Work instruction. When a line in the entries below contains the word "interrupting", copy that line.

Items listed in a dataset
-- ==== Sys2Proof/Tests/Slice0.lean ====
section
/-! SUPPORT. The model's own tests. Expected results come from the spec: words from 30_encoding.md R86 to R103,
effects from 95_test_vectors.md (the row's id stands in the comment), hypotheses from the statements. -/

namespace Sys2Proof.Tests

open Sys2Proof Sys2Proof.Machine

/-! ## Helpers -/

/-- The reset state with `PC` at `pc`, the word `w` there, and the listed cells written after it. -/
def at_ (pc w : Word) (cells : List (Word × Word) := []) (ac : Word := 0) (l : BitVec 1 := 0) : State :=
  { State.reset with
    pc := pc, ac := ac, l := l
    mem := cells.foldl (fun m c => Memory.write m c.1 c.2) (Memory.write [] pc w) }

/-- The state after one step. -/
def nextOf (s : State) : State :=
  match step s with
  | .next t => t
  | .fault _ => s
  | .refused _ => s

/-- `AC`, `L`, `PC` and one word of memory after one step. -/
def after (s : State) (a : Word := 0) : Word × BitVec 1 × Word × Word :=
  ((nextOf s).ac, (nextOf s).l, (nextOf s).pc, (nextOf s).mem.read a)

/-- `s` with `IE` and `IRQ` set. -/
def interrupting (s : State) : State := (s.setIe true).setIrq true

/-! ## Decoding, every constructor (30_encoding.md R82, R86, R88, R90 to R92, R103, the opcode table) -/

theorem test_decode_memory_reference :
    decode 0b000010000101#12 = .and ⟨false, true, 5⟩ ∧ decode 0b001100001000#12 = .tad ⟨true, false, 8⟩ ∧
    decode 0b010111111111#12 = .isz ⟨true, true, 127⟩ ∧ decode 0b011000000000#12 = .dca ⟨false, false, 0⟩ ∧
    decode 0b100010101000#12 = .jms ⟨false, true, 40⟩ ∧ decode 0b101110001010#12 = .jmp ⟨true, true, 10⟩ := by
  decide

theorem test_decode_iot :
    decode 0b110000000001#12 = .ion ∧ decode 0b110000000010#12 = .iof ∧
    decode 0b110000000000#12 = .iot 0 ∧ decode 0b110000000011#12 = .iot 3 ∧
    decode 0b110111111111#12 = .iot 0o777 := by decide

theorem test_decode_group1 :
    decode 0b111010000000#12 = .cla ∧ decode 0b111001000000#12 = .cll ∧ decode 0b111000100000#12 = .cma ∧
    decode 0b111000010000#12 = .cml ∧ decode 0b111000000001#12 = .iac ∧ decode 0b111000001000#12 = .rar ∧
    decode 0b111000000100#12 = .ral ∧ decode 0b111000001010#12 = .rtr ∧ decode 0b111000000110#12 = .rtl ∧
    decode 0b111000000010#12 = .twiceFlagAlone := by decide

theorem test_decode_both_directions :
    decode 0b111000001100#12 = .bothRotateDirections false false false false false false ∧
    decode 0b111010001101#12 = .bothRotateDirections true false false false false true ∧
    decode 0b111001111110#12 = .bothRotateDirections false true true true true false := by decide

theorem test_decode_group1_combinations :
    decode 0o7000#12 = .nop ∧ decode 0o7300#12 = .claCll ∧ decode 0o7041#12 = .cia ∧ decode 0o7240#12 = .sta ∧
    decode 0o7120#12 = .stl ∧ decode 0o7204#12 = .glk ∧ decode 0o7201#12 = .claIac ∧
    decode 0o7104#12 = .cllRal ∧ decode 0o7110#12 = .cllRar ∧ decode 0o7005#12 = .iacRal := by decide

theorem test_decode_opr1 :
    decode 0b111000110000#12 = .opr1 { cma := true, cml := true } ∧
    decode 0b111000000011#12 = .opr1 { two := true, iac := true } ∧
    decode 0b111011110111#12 =
      .opr1 { cla := true, cll := true, cma := true, cml := true, ral := true, two := true, iac := true } := by
  decide

theorem test_decode_group2 :
    decode 0b111101000000#12 = .sma ∧ decode 0b111100100000#12 = .sza ∧ decode 0b111100010000#12 = .snl ∧
    decode 0b111101001000#12 = .spa ∧ decode 0b111100101000#12 = .sna ∧ decode 0b111100011000#12 = .szl ∧
    decode 0b111100001000#12 = .skp ∧ decode 0b111110000000#12 = .claGroup2 ∧
    decode 0b111100000100#12 = .osr ∧ decode 0b111100000010#12 = .hlt := by decide

theorem test_decode_group2_combinations :
    decode 0o7400#12 = .group2NoFlag ∧ decode 0o7604#12 = .las ∧ decode 0o7640#12 = .szaCla ∧
    decode 0o7650#12 = .snaCla ∧ decode 0o7700#12 = .smaCla ∧ decode 0o7710#12 = .spaCla ∧
    decode 0o7606#12 = .claOsrHlt ∧ decode 0o7412#12 = .skpHlt := by decide

theorem test_decode_opr2 :
    decode 0b111101101000#12 = .opr2 { sma := true, sza := true, inv := true } ∧
    decode 0b111111111110#12 = .opr2 ⟨true, true, true, true, true, true, true⟩ := by decide

theorem test_decode_group3 :
    decode 0b111110000001#12 = .claGroup3 ∧ decode 0b111100000001#12 = .opr3 false 0 ∧
    decode 0b111100000011#12 = .opr3 false 1 ∧ decode 0b111111111111#12 = .opr3 true 63 := by decide

/-- The number of a word is the word (one word per instruction, R80). -/
theorem test_decode_table_word :
    decodeTableWord 12 0o7402 = some .hlt ∧ decodeTableWord 16 0o7402 = some .hlt ∧
    decodeTableWord 16 4096 = none := by decide

/-! ## Well-formedness: an ill-formed term for each check -/

theorem test_ill_formed_refused :
    Instr.wellFormed (.iot 1) = false ∧ Instr.wellFormed (.iot 2) = false ∧
    Instr.wellFormed (.opr1 { cla := true }) = false ∧
    Instr.wellFormed (.opr1 { cla := true, rar := true, ral := true }) = false ∧
    Instr.wellFormed (.opr2 { inv := true, hlt := true }) = false ∧
    Instr.wellFormed (.opr3 true 0) = false := by decide

theorem test_well_formed_accepted :
    Instr.wellFormed (.iot 0) = true ∧ Instr.wellFormed (.iot 3) = true ∧
    Instr.wellFormed (.opr1 { cma := true, cml := true }) = true ∧
    Instr.wellFormed (.opr2 { cla := true, inv := true }) = true ∧
    Instr.wellFormed (.opr3 false 0) = true ∧ Instr.wellFormed (.opr3 true 1) = true := by decide

/-! ## One step of each instruction (95_test_vectors.md) -/

/-- T-M1 -/
theorem test_and_current_page :
    after (at_ 0o200 0o205 [(0o205, 0o770)] 0o7070) 0o205 = (0o70, 0, 0o201, 0o770) := by decide

/-- T-M2 -/
theorem test_and_page_zero :
    after (at_ 0o200 5 [(5, 0o1234)] 0o7777) 5 = (0o1234, 0, 0o201, 0o1234) := by decide

/-- T-M5 -/
theorem test_tad_carry_complements_set_link :
    after (at_ 0o200 0o1205 [(0o205, 1)] 0o7777 1) 0o205 = (0, 0, 0o201, 1) := by decide

/-- T-M23 -/
theorem test_isz_skip_wraps :
    after (at_ 0o7777 0o2005 [(5, 0o7777)]) 5 = (0, 0, 1, 0) := by decide

/-- T-M24 -/
theorem test_isz_auto_index_self :
    after (at_ 0o200 0o2410 [(0o10, 0o10)]) 0o10 = (0, 0, 0o201, 0o12) := by decide

/-- T-M25 -/
theorem test_dca_direct :
    after (at_ 0o200 0o3205 [(0o205, 0o7777)] 0o1234 1) 0o205 = (0, 1, 0o201, 0o1234) := by decide

/-- T-M26 -/
theorem test_dca_auto_index :
    after (at_ 0o200 0o3411 [(0o11, 0o400)] 0o55) 0o400 = (0, 0, 0o201, 0o55) := by decide

/-- T-M28 -/
theorem test_jms_to_last_word :
    after (at_ 0o200 0o4601 [(0o201, 0o7777)]) 0o7777 = (0, 0, 0, 0o201) := by decide

/-- T-M29 -/
theorem test_jms_from_last_word :
    after (at_ 0o7777 0o4020) 0o20 = (0, 0, 0o21, 0) := by decide

/-- V4 -/
theorem test_jmp_auto_index :
    after (at_ 0o20 0o5612 [(0o12, 0o310)]) 0o12 = (0, 0, 0o310, 0o311) := by decide

/-- T-M11 -/
theorem test_tad_auto_index_last :
    after (at_ 0o200 0o1417 [(0o17, 0o300), (0o300, 7)]) 0o17 = (7, 0, 0o201, 0o301) := by decide

/-- T-I2 -/
theorem test_ion_pending_request :
    after (interrupting (at_ 0o200 0o6001)) = (0, 0, 0o201, 0) := by decide

/-- T-I3 -/
theorem test_iof_pending_request :
    after (interrupting (at_ 0o200 0o6002)) = (0, 0, 0o201, 0) := by decide

/-- T-I7 -/
theorem test_iot_never_skips :
    after (at_ 0o200 0o6031 [] 0o1234) = (0o1234, 0, 0o201, 0) := by decide

/-- T-A1 -/
theorem test_nop :
    after (at_ 0o200 0o7000 [] 0o1234 1) = (0o1234, 1, 0o201, 0) := by decide

/-- T-A2 -/
theorem test_cla :
    after (at_ 0o200 0o7200 [] 0o1234 1) = (0, 1, 0o201, 0) := by decide

/-- T-A3 -/
theorem test_cll :
    after (at_ 0o200 0o7100 [] 5 1) = (5, 0, 0o201, 0) := by decide

/-- T-A4 -/
theorem test_cma :
    after (at_ 0o200 0o7040 [] 0o1234) = (0o6543, 0, 0o201, 0) := by decide

/-- T-A7 -/
theorem test_cml :
    after (at_ 0o200 0o7020 [] 0 1) = (0, 0, 0o201, 0) := by decide

/-- T-A10 -/
theorem test_iac_carry :
    after (at_ 0o200 0o7001 [] 0o7777 1) = (0, 0, 0o201, 0) := by decide

/-- T-A11 -/
theorem test_rar :
    after (at_ 0o200 0o7010 [] 2 1) = (0o4001, 0, 0o201, 0) := by decide

/-- T-A15 -/
theorem test_ral :
    after (at_ 0o200 0o7004 [] 0o4000) = (0, 1, 0o201, 0) := by decide

/-- T-A16 -/
theorem test_ral_link :
    after (at_ 0o200 0o7004 [] 0 1) = (1, 0, 0o201, 0) := by decide

/-- T-A18 -/
theorem test_rtr :
    after (at_ 0o200 0o7012 [] 3) = (0o4000, 1, 0o201, 0) := by decide

/-- T-A20 -/
theorem test_rtl :
    after (at_ 0o200 0o7006 [] 0o6000) = (1, 1, 0o201, 0) := by decide

/-- T-A22 -/
theorem test_twice_flag_alone :
    after (at_ 0o200 0o7002 [] 0o1234 1) = (0o1234, 1, 0o201, 0) := by decide

/-- T-A23 -/
theorem test_opr1_iac_twice :
    after (at_ 0o200 0o7003 [] 0o1234 1) = (0o1235, 1, 0o201, 0) := by decide

/-- T-A37 -/
theorem test_opr1_all_but_rar :
    after (at_ 0o200 0o7367 [] 0o1234) = (0, 0, 0o201, 0) := by decide

/-- T-A24 -/
theorem test_cla_cll :
    after (at_ 0o200 0o7300 [] 0o1234 1) = (0, 0, 0o201, 0) := by decide

/-- T-A25 -/
theorem test_sta :
    after (at_ 0o200 0o7240 [] 0o1234 1) = (0o7777, 1, 0o201, 0) := by decide

/-- T-A26 -/
theorem test_stl :
    after (at_ 0o200 0o7120) = (0, 1, 0o201, 0) := by decide

/-- T-A28 -/
theorem test_cia_zero :
    after (at_ 0o200 0o7041) = (0, 1, 0o201, 0) := by decide

/-- T-A27 -/
theorem test_cia :
    after (at_ 0o200 0o7041 [] 5) = (0o7773, 0, 0o201, 0) := by decide

/-- T-A30 -/
theorem test_cla_iac :
    after (at_ 0o200 0o7201 [] 0o7777 1) = (1, 1, 0o201, 0) := by decide

/-- T-A31 -/
theorem test_glk :
    after (at_ 0o200 0o7204 [] 0o1234 1) = (1, 0, 0o201, 0) := by decide

/-- T-A32 -/
theorem test_cll_ral :
    after (at_ 0o200 0o7104 [] 0o6001 1) = (0o4002, 1, 0o201, 0) := by decide

/-- T-A33 -/
theorem test_cll_rar :
    after (at_ 0o200 0o7110 [] 0o6001 1) = (0o3000, 1, 0o201, 0) := by decide

/-- T-A34 -/
theorem test_iac_ral :
    after (at_ 0o200 0o7005 [] 0o3777) = (0, 1, 0o201, 0) := by decide

/-- T-S1 -/
theorem test_group2_no_flag :
    after (at_ 0o200 0o7400 [] 0 1) = (0, 1, 0o201, 0) := by decide

/-- T-S2 -/
theorem test_sma :
    after (at_ 0o200 0o7500 [] 0o4000) = (0o4000, 0, 0o202, 0) := by decide

/-- T-S3 -/
theorem test_sma_boundary :
    after (at_ 0o200 0o7500 [] 0o3777) = (0o3777, 0, 0o201, 0) := by decide

/-- T-S7 -/
theorem test_sza :
    after (at_ 0o200 0o7440 [] 0 1) = (0, 1, 0o202, 0) := by decide

/-- T-S6 -/
theorem test_sza_one :
    after (at_ 0o200 0o7440 [] 1) = (1, 0, 0o201, 0) := by decide

/-- T-S8 -/
theorem test_snl :
    after (at_ 0o200 0o7420 [] 0 1) = (0, 1, 0o202, 0) := by decide

/-- T-S10 -/
theorem test_skp :
    after (at_ 0o200 0o7410) = (0, 0, 0o202, 0) := by decide

/-- T-S11 -/
theorem test_spa_zero :
    after (at_ 0o200 0o7510) = (0, 0, 0o202, 0) := by decide

/-- T-S13 -/
theorem test_spa_boundary :
    after (at_ 0o200 0o7510 [] 0o4000) = (0o4000, 0, 0o201, 0) := by decide

/-- T-S16 -/
theorem test_sna :
    after (at_ 0o200 0o7450 [] 0o4000) = (0o4000, 0, 0o202, 0) := by decide

/-- T-S15 -/
theorem test_sna_zero :
    after (at_ 0o200 0o7450) = (0, 0, 0o201, 0) := by decide

/-- T-S17 -/
theorem test_szl :
    after (at_ 0o200 0o7430) = (0, 0, 0o202, 0) := by decide

/-- T-S18 -/
theorem test_szl_set :
    after (at_ 0o200 0o7430 [] 0 1) = (0, 1, 0o201, 0) := by decide

/-- T-S24 -/
theorem test_opr2_spa_sna_zero :
    after (at_ 0o200 0o7550) = (0, 0, 0o202, 0) := by decide

/-- T-S27 -/
theorem test_opr2_sna_szl :
    after (at_ 0o200 0o7470 [] 0 1) = (0, 1, 0o201, 0) := by decide

/-- T-S34 -/
theorem test_cla_group2 :
    after (at_ 0o200 0o7600 [] 0o1234 1) = (0, 1, 0o201, 0) := by decide

/-- T-S35 -/
theorem test_sza_cla :
    after (at_ 0o200 0o7640) = (0, 0, 0o202, 0) := by decide

/-- T-S36 -/
theorem test_sza_cla_not_zero :
    after (at_ 0o200 0o7640 [] 5) = (0, 0, 0o201, 0) := by decide

/-- T-S37 -/
theorem test_sna_cla :
    after (at_ 0o200 0o7650 [] 5) = (0, 0, 0o202, 0) := by decide

/-- 30_encoding.md R103 -/
theorem test_sma_cla :
    after (at_ 0o200 0o7700 [] 0o4000 1) = (0, 1, 0o202, 0) := by decide

/-- 30_encoding.md R103 -/
theorem test_spa_cla :
    after (at_ 0o200 0o7710 [] 0o4000) = (0, 0, 0o201, 0) := by decide

/-- T-S38 -/
theorem test_osr :
    after ((at_ 0o200 0o7404 [] 7).setSr 0o7000) = (0o7007, 0, 0o201, 0) := by decide

/-- T-S39 -/
theorem test_las :
    after ((at_ 0o200 0o7604 [] 7 1).setSr 0o7000) = (0o7000, 1, 0o201, 0) := by decide

/-- T-G4 -/
theorem test_opr3_no_skip :
    after ((at_ 0o200 0o7411).setSr 0o777) = (0, 0, 0o201, 0) := by decide

/-- T-G7 -/
theorem test_opr3_clear_without_switches :
    after ((at_ 0o200 0o7605 [] 0o1234).setSr 0o777) = (0, 0, 0o201, 0) := by decide

/-- T-G1 -/
theorem test_cla_group3 :
    after ((at_ 0o200 0o7601 [] 0o1234 1).setSr 0o777) = (0, 1, 0o201, 0) := by decide

/-- T-I2, T-I3: `IE` and `DE` after ION and IOF. -/
theorem test_ion_iof_flags :
    (nextOf (interrupting (at_ 0o200 0o6001))).ie = true ∧ (nextOf (interrupting (at_ 0o200 0o6001))).de = true ∧
    (nextOf (interrupting (at_ 0o200 0o6002))).ie = false ∧
    (nextOf (interrupting (at_ 0o200 0o6002))).de = false := by decide

/-- T-S41, T-G3: HLT clears `RUN`, the same bit of a group 3 word does not. -/
theorem test_hlt :
    (nextOf (at_ 0o200 0o7402)).run = false ∧ (nextOf (at_ 0o200 0o7402)).pc = 0o201 ∧
    (nextOf (at_ 0o200 0o7403)).run = true := by decide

Your response.
def interrupting (s : State) : State := (s.setIe true).setIrq true
    after (interrupting (at_ 0o200 0o6001)) = (0, 0, 0o201, 0) := by decide
    after (interrupting (at_ 0o200 0o6002)) = (0, 0, 0o201, 0) := by decide
    (nextOf (interrupting (at_ 0o200 0o6001))).ie = true ∧ (nextOf (interrupting (at_ 0o200 0o6001))).de = true ∧
    (nextOf (interrupting (at_ 0o200 0o6002))).ie = false ∧
    (nextOf (interrupting (at_ 0o200 0o6002))).de = false := by decide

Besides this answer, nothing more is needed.